> REQUIREMENT: Below is a listing; copy all of it exactly.

> MATERIAL TO PROCESS:
/-- 10 R28, R29, 43 R164: what the block does depends on `buf` and the parameters alone: two states that agree on them
stop alike, or reach the same buffer with the same results added. -/
def Obligations.BlockIgnoresHostState : Prop :=
  ∀ (i : Instr) (s t : State), s.buf = t.buf → s.params = t.params →
    (∀ r, exec i s = .fault r ↔ exec i t = .fault r) ∧ (∀ r, exec i s = .refused r ↔ exec i t = .refused r)
    ∧ (∀ s', exec i s = .next s' → ∃ t' added, exec i t = .next t' ∧ t'.buf = s'.buf
        ∧ s'.results = s.results ++ added ∧ t'.results = t.results ++ added)

/-- 00 R6, 10 R25, 41 R111, 43 R163, R164, R166: every step keeps the machine's invariant and its parameters, from every state that
meets it. That an operation counts as failed only while open rests on log entries 27 and 28. -/
def Obligations.StepKeepsInvariant : Prop :=
  ∀ s t : State, Inv s → step s = .next t → Inv t ∧ t.params = s.params

/-- The machine's invariant holds after reset. -/
def Obligations.ResetMeetsInvariant : Prop := Inv State.reset

/-! ### The host around the block -/

/-- 43 R163, R164: from Idle, a Handshake raises the running flag, sends its one frame, drops the flag and is Idle again, and
nothing else has changed, but that no failure is noted. That the sequence reads no reply is the model's choice (log entry 26). -/
def Obligations.HandshakeSendsOneFrame : Prop :=
  ∀ s : State, s.session = .idle →
    runEvents (handshakeScript.take 2) s = .next { s with
      wireOut := s.wireOut ++ [0xAA, 0x55, 0x06, 0x00, 0x00, 0x06]
      session := .handshaking
      running := true
      failed := false
      taskFailed := false }
    ∧ runEvents handshakeScript s = .next { s with
      wireOut := s.wireOut ++ [0xAA, 0x55, 0x06, 0x00, 0x00, 0x06]
      running := false
      failed := false
      taskFailed := false }

/-- 42 R151: the pieces of a source: `ceil(L / K)` of them, their concatenation the source, each of 1 to `K` bytes and every
one but the last of exactly `K`; 2049 bytes in pieces of 512 give 512, 512, 512, 512, 1. -/
def Obligations.PlayChunkCounts : Prop :=
  (∀ (k : Nat) (src : List Byte), 0 < k →
      (chunksOf k src).length = (src.length + k - 1) / k
      ∧ (chunksOf k src).flatten = src
      ∧ (∀ c ∈ chunksOf k src, 1 ≤ c.length ∧ c.length ≤ k)
      ∧ (∀ c ∈ (chunksOf k src).dropLast, c.length = k))
  ∧ (∀ src : List Byte, src.length = 2049 → (chunksOf 512 src).map List.length = [512, 512, 512, 512, 1])

/-- 43 R163, R164, 70 R214: from Idle, a Record opens with an empty accumulator, the flag up and a live Reader Task, sends
start-record, and finds `buf` either as it was or cleared, as the open parameter decides (log entry 13). The empty payload
of start-record is log entry 24. -/
def Obligations.RecordStartPreparesReader : Prop :=
  ∀ s : State, s.session = .idle → ∃ b, (b = s.buf ∨ b = []) ∧
    runEvents recordStartScript s = .next { s with
      buf := b
      accum := []
      running := true
      taskAlive := true
      session := .recording
      failed := false
      taskFailed := false
      wireOut := s.wireOut ++ [0xAA, 0x55, 0x01, 0x00, 0x00, 0x01] }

> WRITTEN RESPONSE:
/-- 10 R28, R29, 43 R164: what the block does depends on `buf` and the parameters alone: two states that agree on them
stop alike, or reach the same buffer with the same results added. -/
def Obligations.BlockIgnoresHostState : Prop :=
  ∀ (i : Instr) (s t : State), s.buf = t.buf → s.params = t.params →
    (∀ r, exec i s = .fault r ↔ exec i t = .fault r) ∧ (∀ r, exec i s = .refused r ↔ exec i t = .refused r)
    ∧ (∀ s', exec i s = .next s' → ∃ t' added, exec i t = .next t' ∧ t'.buf = s'.buf
        ∧ s'.results = s.results ++ added ∧ t'.results = t.results ++ added)

/-- 00 R6, 10 R25, 41 R111, 43 R163, R164, R166: every step keeps the machine's invariant and its parameters, from every state that
meets it. That an operation counts as failed only while open rests on log entries 27 and 28. -/
def Obligations.StepKeepsInvariant : Prop :=
  ∀ s t : State, Inv s → step s = .next t → Inv t ∧ t.params = s.params

/-- The machine's invariant holds after reset. -/
def Obligations.ResetMeetsInvariant : Prop := Inv State.reset

/-! ### The host around the block -/

/-- 43 R163, R164: from Idle, a Handshake raises the running flag, sends its one frame, drops the flag and is Idle again, and
nothing else has changed, but that no failure is noted. That the sequence reads no reply is the model's choice (log entry 26). -/
def Obligations.HandshakeSendsOneFrame : Prop :=
  ∀ s : State, s.session = .idle →
    runEvents (handshakeScript.take 2) s = .next { s with
      wireOut := s.wireOut ++ [0xAA, 0x55, 0x06, 0x00, 0x00, 0x06]
      session := .handshaking
      running := true
      failed := false
      taskFailed := false }
    ∧ runEvents handshakeScript s = .next { s with
      wireOut := s.wireOut ++ [0xAA, 0x55, 0x06, 0x00, 0x00, 0x06]
      running := false
      failed := false
      taskFailed := false }

/-- 42 R151: the pieces of a source: `ceil(L / K)` of them, their concatenation the source, each of 1 to `K` bytes and every
one but the last of exactly `K`; 2049 bytes in pieces of 512 give 512, 512, 512, 512, 1. -/
def Obligations.PlayChunkCounts : Prop :=
  (∀ (k : Nat) (src : List Byte), 0 < k →
      (chunksOf k src).length = (src.length + k - 1) / k
      ∧ (chunksOf k src).flatten = src
      ∧ (∀ c ∈ chunksOf k src, 1 ≤ c.length ∧ c.length ≤ k)
      ∧ (∀ c ∈ (chunksOf k src).dropLast, c.length = k))
  ∧ (∀ src : List Byte, src.length = 2049 → (chunksOf 512 src).map List.length = [512, 512, 512, 512, 1])

/-- 43 R163, R164, 70 R214: from Idle, a Record opens with an empty accumulator, the flag up and a live Reader Task, sends
start-record, and finds `buf` either as it was or cleared, as the open parameter decides (log entry 13). The empty payload
of start-record is log entry 24. -/
def Obligations.RecordStartPreparesReader : Prop :=
  ∀ s : State, s.session = .idle → ∃ b, (b = s.buf ∨ b = []) ∧
    runEvents recordStartScript s = .next { s with
      buf := b
      accum := []
      running := true
      taskAlive := true
      session := .recording
      failed := false
      taskFailed := false
      wireOut := s.wireOut ++ [0xAA, 0x55, 0x01, 0x00, 0x00, 0x01] }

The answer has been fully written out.